Step6: Find the smallest mole value

Smallest moles: N (0.1135) or O (0.056875)? Wait, no—wait, moles of O is ~0.0569, N is ~0.1135, C is 0.5674, H is 0.6810. Wait, no, wait: Wait, moles of O calculation: Wait, mass of O: 10.00 - (C + H + N) = 10 - (6.814 + 0.686 + 1.590) = 10 - 9.09 = 0.91 g. Then moles O = 0.91 / 16 ≈ 0.056875.
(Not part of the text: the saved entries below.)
-- ==== Sys2Proof/Proofs/TcamCommits.lean ====
section
/-! PROOF. The commits of the piers' TCAMs (R26, R154, R155): a request at one pier, at every powered pier, and the commit. -/

namespace Sys2Proof.Machine

/-! ### A request at one pier -/

section
variable {d : Dev} {m p q : ℕ} {data : Word}

theorem rd_commitRequest (f : Fld) : (d.commitRequest m q data).rd f = d.rd f :=
  (Within.commitRequest (S := ⟨[.posted, .pir], [], []⟩) .refl rfl).rd_eq rfl

/-- A request waits at its own pier alone. -/
theorem commits_commitRequest_ne (h : q ≠ p) : (d.commitRequest m q data).commits p = d.commits p := by
  unfold Dev.commitRequest
  dsimp only
  split
  · rfl
  · exact SMap.get_set_ne _ _ _ h

/-- The commit `x` is one of the entry that ADDR of pier `p` names, as the data of the request ask. -/
def TcamCommit.AsAsked (x : TcamCommit) (d : Dev) (p : ℕ) (data : Word) : Prop :=
  x.row = d.rd (F.PIR_TCAM_ADDR_ROW.pier p) ∧ x.chain = bits data 9 8 ∧ x.valid = bitOn data 0 ∧
    x.rows.length = chainRows (bits data 9 8)

/-- A request for an entry that exists and is aligned waits behind the commits before it. -/
theorem commits_commitRequest (hrow : d.rd (F.PIR_TCAM_ADDR_ROW.pier p) < tcamRows (d.rd (F.PIR_TCAM_ADDR_PIPE.pier p)))
    (hchain : bits data 9 8 ≠ 3) (halign : d.rd (F.PIR_TCAM_ADDR_ROW.pier p) % chainRows (bits data 9 8) = 0) :
    ∃ x : TcamCommit, (d.commitRequest m p data).commits p = d.commits p ++ [x] ∧ x.AsAsked d p data := by
  unfold Dev.commitRequest
  dsimp only
  rw [if_neg (by simp [hchain, halign, hrow])]
  exact ⟨_, SMap.get_set_same .., rfl, rfl, rfl, by simp⟩

end

/-! ### A request at every powered pier -/

section
variable {d : Dev} {m p : ℕ} {data : Word}

theorem rd_each_commitRequest (l : List ℕ) (f : Fld) : (d.each l fun q e => e.commitRequest m q data).rd f = d.rd f :=
  Dev.each_induction (fun e => e.rd f = d.rd f) _ (fun _ _ he => (rd_commitRequest f).trans he) l d rfl

theorem commits_each_commitRequest_of_notMem {l : List ℕ} (h : p ∉ l) :
    (d.each l fun q e => e.commitRequest m q data).commits p = d.commits p :=
  each_preserves (P := fun e => e.commits p = d.commits p)
    (fun _ hq _ he => (commits_commitRequest_ne (ne_of_mem_of_not_mem hq h)).trans he) rfl

/-- The powered piers are asked one after another: the piers before and after `p` leave its ADDR and its commits. -/
theorem commits_tcamCommitRequest (hlt : p < 17) (hpow : d.pierPowered p = true)
    (hrow : d.rd (F.PIR_TCAM_ADDR_ROW.pier p) < tcamRows (d.rd (F.PIR_TCAM_ADDR_PIPE.pier p)))
    (hchain : bits data 9 8 ≠ 3) (halign : d.rd (F.PIR_TCAM_ADDR_ROW.pier p) % chainRows (bits data 9 8) = 0) :
    ∃ x : TcamCommit, (tcamCommitRequest m data d).commits p = d.commits p ++ [x] ∧ x.AsAsked d p data := by
  have hmem : p ∈ (List.range 17).filter d.pierPowered := List.mem_filter.2 ⟨List.mem_range.2 hlt, hpow⟩
  have hnodup : ((List.range 17).filter d.pierPowered).Nodup := List.nodup_range.filter _
  obtain ⟨before, after, hsplit⟩ := List.append_of_mem hmem
  rw [hsplit, List.nodup_append] at hnodup
  obtain ⟨-, hafter, hbefore⟩ := hnodup
  have hb : p ∉ before := fun h => hbefore p h p List.mem_cons_self rfl
  let e := d.each before fun q e => e.commitRequest m q data
  have he (f : Fld) : e.rd f = d.rd f := rd_each_commitRequest before f
  obtain ⟨x, hx, hasked⟩ := commits_commitRequest (d := e) (m := m) (by rwa [he, he]) hchain (by rwa [he])
  have hrun : tcamCommitRequest m data d = (e.commitRequest m p data).each after fun q e => e.commitRequest m q data := by
    rw [tcamCommitRequest, Dev.eachPier, hsplit, Dev.each, List.foldl_append]
    rfl
  refine ⟨x, ?_, (he _) ▸ hasked.1, hasked.2⟩
  rw [hrun, commits_each_commitRequest_of_notMem (List.nodup_cons.1 hafter).1, hx, commits_each_commitRequest_of_notMem hb]

end

/-- What a mirrored write that no standby bars leaves in the piers is its meaning's. -/
theorem pir_mirroredWrite {d : Dev} {m off v : ℕ} {f : Dev → Dev} (h : d.localBarred m = false) :
    (d.mirroredWrite m off v f).pir = (f d).pir := by
  rw [Dev.mirroredWrite, if_neg (by simp [h])]
  exact (Within.mirror (S := ⟨[.twn], [], []⟩) .refl rfl).1 .pir (by decide)

/-! ### The commit -/

/-- Values written at distinct keys are all there. -/
theorem get_foldl_set {α : Type} [DecidableEq α] {dflt : ℕ → α} {key : ℕ → ℕ} (hkey : key.Injective) {ws : List (ℕ × α)}
    (hnodup : (ws.map Prod.fst).Nodup) {m : SMap α} {i : ℕ} {v : α} (h : (i, v) ∈ ws) :
    (ws.foldl (fun m w => m.set dflt (key w.1) w.2) m).get dflt (key i) = v := by
  induction ws using List.reverseRecOn with
  | nil => cases h
  | append_singleton ws w ih =>
    rw [List.foldl_append, List.foldl_cons, List.foldl_nil]
    rw [List.map_append, List.nodup_append] at hnodup
    obtain ⟨hws, -, hdisjoint⟩ := hnodup
    obtain h | h := List.mem_append.1 h
    · have hne : w.1 ≠ i := fun hi => hdisjoint i (List.mem_map_of_mem h) w.1 (by simp) hi.symm
      rw [SMap.get_set_ne _ _ _ fun he => hne (hkey he)]
      exact ih hws h
    · rw [← List.mem_singleton.1 h]
      exact SMap.get_set_same ..

section
variable {d : Dev} {p : ℕ} {x : TcamCommit} {rest : List TcamCommit}

theorem TcamCommit.length_live (x : TcamCommit) : x.live.length = x.rows.length := List.length_map ..

/-- The rows of an entry with their places in it. -/
theorem TcamCommit.mem_rows_of_live {i : ℕ} {r : TcamRow} (h : x.live[i]? = some r) :
    (i, r) ∈ (List.range x.rows.length).zip x.live := by
  obtain ⟨hi, hr⟩ := List.getElem?_eq_some_iff.1 h
  exact List.mem_iff_getElem.2 ⟨i, by simpa [x.length_live] using hi, by simp [hr]⟩

theorem TcamCommit.nodup_rows (x : TcamCommit) : (((List.range x.rows.length).zip x.live).map Prod.fst).Nodup := by
  rw [List.map_fst_zip (by simp [x.length_live])]
  exact List.nodup_range

/-- The device with the entry's rows live and the commits after it waiting. -/
def Dev.takeCommit (d : Dev) (p : ℕ) (x : TcamCommit) (rest : List TcamCommit) : Dev :=
  { d with pir := { d.pir with
    live := ((List.range x.rows.length).zip x.live).foldl
      (fun m w => m.set (fun _ => TcamRow.reset) (tcamKey p x.pipe (x.row + w.1)) w.2) d.pir.live
    commits := d.pir.commits.set (fun _ => []) p rest } }

/-- The device of `takeCommit` with the issue slot that the commit takes in the ingress pipe. -/
def Dev.takeCommitSlot (d : Dev) (p : ℕ) (x : TcamCommit) (rest : List TcamCommit) : Dev :=
  if x.pipe = 0 then (d.takeCommit p x rest).issueSlot p false else d.takeCommit p x rest

/-- The oldest commit is taken; COMMITS counts it, and STEALS the slot that a packet waits for. -/
theorem tcamCommit_of_commits (hhalt : d.pierHalted p = false) (hx : d.commits p = x :: rest) :
    tcamCommit p d = ((d.takeCommitSlot p x rest).bump (F.PIR_TCAM_COMMITS.pier p)).when (d.waits p x.pipe)
      (·.bump (F.PIR_TCAM_STEALS.pier p)) := by
  rw [tcamCommit, hhalt, hx]
  rfl

theorem live_takeCommitSlot : (d.takeCommitSlot p x rest).pir.live = (d.takeCommit p x rest).pir.live := by
  unfold Dev.takeCommitSlot
  split <;> rfl

theorem commits_takeCommitSlot : (d.takeCommitSlot p x rest).commits p = rest := by
  unfold Dev.takeCommitSlot
  split <;> exact SMap.get_set_same ..

theorem rd_takeCommitSlot (f : Fld) : (d.takeCommitSlot p x rest).rd f = d.rd f := by
  unfold Dev.takeCommitSlot
  split <;> rfl

theorem tcamKey_add_injective (p pipe row : ℕ) : Function.Injective fun i => tcamKey p pipe (row + i) := fun i j h => by
  simp only [tcamKey] at h
  omega

theorem tcamRow_takeCommitSlot {i : ℕ} {r : TcamRow} (h : x.live[i]? = some r) :
    (d.takeCommitSlot p x rest).tcamRow p x.pipe (x.row + i) = r := by
  rw [Dev.tcamRow, live_takeCommitSlot]
  exact get_foldl_set (tcamKey_add_injective p x.pipe x.row) x.nodup_rows (TcamCommit.mem_rows_of_live h)

theorem pir_tcamCommit (hhalt : d.pierHalted p = false) (hx : d.commits p = x :: rest) :
    (tcamCommit p d).pir = (d.takeCommitSlot p x rest).pir := by
  rw [tcamCommit_of_commits hhalt hx, Dev.when]
  split <;> rfl

theorem rd_tcamCommit_commits (hhalt : d.pierHalted p = false) (hx : d.commits p = x :: rest) :
    (tcamCommit p d).rd (F.PIR_TCAM_COMMITS.pier p) = min (d.rd (F.PIR_TCAM_COMMITS.pier p) + 1) (2 ^ 64 - 1) := by
  have hcount : ((d.takeCommitSlot p x rest).bump (F.PIR_TCAM_COMMITS.pier p)).rd (F.PIR_TCAM_COMMITS.pier p) =
      min (d.rd (F.PIR_TCAM_COMMITS.pier p) + 1) (2 ^ 64 - 1) := by
    rw [Dev.rd_bump_same _ (F.PIR_TCAM_COMMITS.pier p) (show F.PIR_TCAM_COMMITS.lo + F.PIR_TCAM_COMMITS.w ≤ 64 by decide),
      rd_takeCommitSlot]
    rfl
  rw [tcamCommit_of_commits hhalt hx, Dev.when]
  split
  · refine (Dev.rd_wr_off _ (F.PIR_TCAM_STEALS.pier p) _ _ ?_).trans hcount
    simp only [Fld.pier, F.PIR_TCAM_STEALS, F.PIR_TCAM_COMMITS]
    omega
  · exact hcount

end

/-! ### The counters -/

/-- Each counter of the pier reads 0 once it has been zeroed: the zeroing of another leaves it. -/
theorem reg_pirCntClr (d : Dev) (p : ℕ) {n : ℕ} (hn : n < 11) : (pirCntClr p d).reg (0x8000800 + 8 * n + 0x100000 * p) = 0 :=
  each_establishes (P := fun n e => e.reg (0x8000800 + 8 * n + 0x100000 * p) = 0) (fun _ _ => Dev.reg_setReg_same ..)
    (fun n q e he => by
      by_cases h : q = n
      · rw [h]
        exact Dev.reg_setReg_same ..
      · rw [Dev.reg_setReg_ne _ _ (by omega)]
        exact he)
    (List.mem_range.2 hn) d

/-- Settles O19: a request at a powered pier waits there, on a standby a local one is told of and no pier changes, the commit makes its
rows live, and the clear zeroes each counter. -/
theorem tcamCommandsComplete : Obligations.TcamCommandsComplete := by
  unfold Obligations.TcamCommandsComplete
  refine ⟨fun s m data p hw hbar hlt hpow hrow hchain halign => .of_onReg rfl hw ?_, fun s m data hw hbar => .of_onReg rfl hw ?_,
    fun s p x rest hhalt hx => .of_exec rfl ⟨?_, fun i r h => ?_, rd_tcamCommit_commits hhalt hx⟩,
    fun s m p hw => .of_onReg rfl hw fun n hn => reg_pirCntClr _ _ hn⟩
  · obtain ⟨x, hx, hasked⟩ := commits_tcamCommitRequest (d := s.dev.noAbort) (m := m.val) hlt hpow hrow hchain halign
    refine ⟨x, ?_, hasked⟩
    rw [Dev.commits, pir_mirroredWrite (by exact hbar)]
    exact hx
  · rw [mirroredWrite_of_barred (by exact hbar)]
    exact ⟨rfl, posts_post _ _ _⟩
  · rw [Dev.commits, pir_tcamCommit hhalt hx]
    exact commits_takeCommitSlot
  · rw [Dev.tcamRow, pir_tcamCommit hhalt hx]
    exact tcamRow_takeCommitSlot h

end Sys2Proof.Machine
end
Wait, but let's recheck: Wait, moles of N: N₂ is 1.590 g, molar mass 28.02, so moles N₂ = 1.590 / 28.02 ≈ 0.05675, so moles N = 2×0.05675 = 0.1135. Ah, I see, earlier mistake: moles of N₂ is 0.05675, so N is 0.1135 mol.

Now, find the smallest mole value among C (0.5674), H (0.6810), N (0.1135), O (0.056875). The smallest is O: ~0.056875. Wait, no, O is 0.056875, N is 0.1135 (which is ~twice O). Wait, maybe I messed up O calculation. Wait, mass of sample is 10.00 g. Mass of C: 0.5674 mol ×12.01 = ~6.814 g. Mass of H: 0.6810 mol ×1.008 = ~0.686 g. Mass of N: 1.590 g (since N₂ is 1.590 g, so N is 1.590 g). So total mass of C + H + N = 6.814 + 0.686 + 1.590 = 9.09 g. Therefore, mass of O = 10.00 - 9.09 = 0.91 g. Moles of O = 0.91 / 16 = 0.056875 mol.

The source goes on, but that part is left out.